- **Directions for this task**
Entries follow. Give back exactly the lines starting at the one containing "t.cond.dark = s.cal.dark" and ending at the one containing "t.linkTether = none", and no other lines.

START Dataset extract

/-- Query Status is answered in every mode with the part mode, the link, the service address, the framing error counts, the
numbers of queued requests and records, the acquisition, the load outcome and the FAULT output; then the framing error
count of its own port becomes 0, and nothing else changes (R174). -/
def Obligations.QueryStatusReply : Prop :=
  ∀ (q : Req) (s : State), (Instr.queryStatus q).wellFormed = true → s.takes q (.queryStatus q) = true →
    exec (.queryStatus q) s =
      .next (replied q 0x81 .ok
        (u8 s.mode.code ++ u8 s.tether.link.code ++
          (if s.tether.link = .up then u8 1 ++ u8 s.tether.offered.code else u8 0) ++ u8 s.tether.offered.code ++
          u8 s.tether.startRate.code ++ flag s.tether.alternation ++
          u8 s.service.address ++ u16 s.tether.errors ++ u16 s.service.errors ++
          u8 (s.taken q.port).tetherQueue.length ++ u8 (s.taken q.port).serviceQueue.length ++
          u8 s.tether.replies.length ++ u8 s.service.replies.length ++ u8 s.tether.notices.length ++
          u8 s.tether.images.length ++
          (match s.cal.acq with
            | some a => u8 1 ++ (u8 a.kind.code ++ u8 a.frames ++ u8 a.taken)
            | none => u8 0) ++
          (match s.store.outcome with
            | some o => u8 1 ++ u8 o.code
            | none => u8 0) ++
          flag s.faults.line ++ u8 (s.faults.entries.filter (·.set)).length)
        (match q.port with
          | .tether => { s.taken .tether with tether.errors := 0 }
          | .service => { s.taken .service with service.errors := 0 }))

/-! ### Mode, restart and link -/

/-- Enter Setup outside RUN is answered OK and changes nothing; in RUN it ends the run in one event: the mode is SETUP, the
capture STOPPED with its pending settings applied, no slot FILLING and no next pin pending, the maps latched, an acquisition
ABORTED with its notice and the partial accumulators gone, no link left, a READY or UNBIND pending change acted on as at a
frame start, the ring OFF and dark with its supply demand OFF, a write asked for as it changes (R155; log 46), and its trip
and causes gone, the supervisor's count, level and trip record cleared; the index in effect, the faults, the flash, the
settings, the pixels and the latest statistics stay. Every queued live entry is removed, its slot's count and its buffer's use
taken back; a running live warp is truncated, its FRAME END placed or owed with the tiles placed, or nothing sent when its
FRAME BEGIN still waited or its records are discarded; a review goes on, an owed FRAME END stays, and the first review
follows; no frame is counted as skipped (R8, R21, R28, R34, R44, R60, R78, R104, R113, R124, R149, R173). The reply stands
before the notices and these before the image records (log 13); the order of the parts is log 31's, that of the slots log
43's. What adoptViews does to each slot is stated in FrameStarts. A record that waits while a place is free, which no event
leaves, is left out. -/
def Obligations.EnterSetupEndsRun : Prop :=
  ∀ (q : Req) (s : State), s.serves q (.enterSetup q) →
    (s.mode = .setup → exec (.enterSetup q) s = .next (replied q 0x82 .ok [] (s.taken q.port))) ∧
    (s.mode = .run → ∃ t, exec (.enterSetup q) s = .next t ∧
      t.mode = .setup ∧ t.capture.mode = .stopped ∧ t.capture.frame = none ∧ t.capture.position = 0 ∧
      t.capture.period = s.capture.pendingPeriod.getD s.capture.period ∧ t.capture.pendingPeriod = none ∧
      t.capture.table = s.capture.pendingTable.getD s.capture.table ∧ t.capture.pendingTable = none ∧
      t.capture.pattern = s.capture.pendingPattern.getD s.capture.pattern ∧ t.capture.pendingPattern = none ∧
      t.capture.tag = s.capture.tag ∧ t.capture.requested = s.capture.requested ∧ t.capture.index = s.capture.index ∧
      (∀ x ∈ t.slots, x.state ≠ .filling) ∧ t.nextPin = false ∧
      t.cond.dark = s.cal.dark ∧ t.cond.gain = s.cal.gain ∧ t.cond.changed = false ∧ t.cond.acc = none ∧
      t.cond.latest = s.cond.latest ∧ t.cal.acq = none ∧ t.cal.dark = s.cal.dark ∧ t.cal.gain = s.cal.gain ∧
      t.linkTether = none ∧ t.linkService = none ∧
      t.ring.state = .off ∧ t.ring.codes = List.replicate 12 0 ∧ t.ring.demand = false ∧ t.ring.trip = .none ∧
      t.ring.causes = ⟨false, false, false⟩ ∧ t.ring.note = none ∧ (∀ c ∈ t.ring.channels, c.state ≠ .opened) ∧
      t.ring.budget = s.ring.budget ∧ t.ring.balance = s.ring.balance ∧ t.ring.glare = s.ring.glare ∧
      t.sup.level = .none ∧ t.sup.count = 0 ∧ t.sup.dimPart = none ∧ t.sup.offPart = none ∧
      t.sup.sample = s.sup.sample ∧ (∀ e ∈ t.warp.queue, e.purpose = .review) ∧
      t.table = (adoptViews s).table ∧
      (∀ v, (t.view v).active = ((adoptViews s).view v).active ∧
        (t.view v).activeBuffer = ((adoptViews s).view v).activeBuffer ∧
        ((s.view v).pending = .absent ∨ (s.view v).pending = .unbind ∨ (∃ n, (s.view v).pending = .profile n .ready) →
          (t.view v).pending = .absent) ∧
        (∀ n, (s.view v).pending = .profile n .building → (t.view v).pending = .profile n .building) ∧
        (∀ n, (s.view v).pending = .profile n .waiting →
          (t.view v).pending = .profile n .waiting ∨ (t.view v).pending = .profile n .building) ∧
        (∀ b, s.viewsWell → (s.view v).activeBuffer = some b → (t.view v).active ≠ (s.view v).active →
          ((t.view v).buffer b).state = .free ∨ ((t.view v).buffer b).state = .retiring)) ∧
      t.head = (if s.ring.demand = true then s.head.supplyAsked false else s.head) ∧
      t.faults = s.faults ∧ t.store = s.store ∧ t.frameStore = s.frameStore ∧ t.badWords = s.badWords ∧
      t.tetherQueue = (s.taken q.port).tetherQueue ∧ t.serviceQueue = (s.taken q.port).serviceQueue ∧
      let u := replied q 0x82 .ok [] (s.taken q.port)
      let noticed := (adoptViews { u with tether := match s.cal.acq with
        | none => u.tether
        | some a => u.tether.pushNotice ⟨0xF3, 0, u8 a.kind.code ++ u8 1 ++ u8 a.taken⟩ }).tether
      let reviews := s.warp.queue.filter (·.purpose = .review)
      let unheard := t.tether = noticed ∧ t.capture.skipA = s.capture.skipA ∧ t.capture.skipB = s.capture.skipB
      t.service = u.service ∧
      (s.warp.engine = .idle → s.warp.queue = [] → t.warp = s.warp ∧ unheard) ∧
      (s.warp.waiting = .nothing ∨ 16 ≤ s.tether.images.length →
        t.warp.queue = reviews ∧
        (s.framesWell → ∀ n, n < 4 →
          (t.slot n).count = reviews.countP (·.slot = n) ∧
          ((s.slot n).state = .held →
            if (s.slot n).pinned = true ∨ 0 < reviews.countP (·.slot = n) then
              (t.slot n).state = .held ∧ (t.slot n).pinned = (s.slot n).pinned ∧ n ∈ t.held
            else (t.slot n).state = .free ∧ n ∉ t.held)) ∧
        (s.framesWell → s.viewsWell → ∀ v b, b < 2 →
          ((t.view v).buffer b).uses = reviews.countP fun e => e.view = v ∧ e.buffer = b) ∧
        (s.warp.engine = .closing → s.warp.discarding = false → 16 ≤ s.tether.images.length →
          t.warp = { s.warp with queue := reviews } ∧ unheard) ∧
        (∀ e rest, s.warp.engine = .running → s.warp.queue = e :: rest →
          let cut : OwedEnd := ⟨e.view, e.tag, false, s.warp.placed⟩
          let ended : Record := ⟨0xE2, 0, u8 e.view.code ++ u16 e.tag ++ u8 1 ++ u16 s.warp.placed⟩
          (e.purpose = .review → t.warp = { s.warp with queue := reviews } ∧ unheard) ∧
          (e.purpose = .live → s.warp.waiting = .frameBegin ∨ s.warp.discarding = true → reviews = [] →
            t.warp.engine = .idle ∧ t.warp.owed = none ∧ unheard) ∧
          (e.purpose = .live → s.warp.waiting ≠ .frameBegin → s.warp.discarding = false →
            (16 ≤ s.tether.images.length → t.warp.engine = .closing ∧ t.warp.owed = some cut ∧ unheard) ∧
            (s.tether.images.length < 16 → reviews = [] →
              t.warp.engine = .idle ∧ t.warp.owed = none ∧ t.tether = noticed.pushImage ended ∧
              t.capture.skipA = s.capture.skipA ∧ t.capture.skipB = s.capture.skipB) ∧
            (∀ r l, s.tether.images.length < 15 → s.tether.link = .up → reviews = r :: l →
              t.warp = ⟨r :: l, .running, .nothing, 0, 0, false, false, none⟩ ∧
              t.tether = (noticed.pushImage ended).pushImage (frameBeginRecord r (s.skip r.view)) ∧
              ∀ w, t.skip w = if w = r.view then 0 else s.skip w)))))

END Dataset extract

- **Response**
      t.cond.dark = s.cal.dark ∧ t.cond.gain = s.cal.gain ∧ t.cond.changed = false ∧ t.cond.acc = none ∧
      t.cond.latest = s.cond.latest ∧ t.cal.acq = none ∧ t.cal.dark = s.cal.dark ∧ t.cal.gain = s.cal.gain ∧
      t.linkTether = none ∧ t.linkService = none ∧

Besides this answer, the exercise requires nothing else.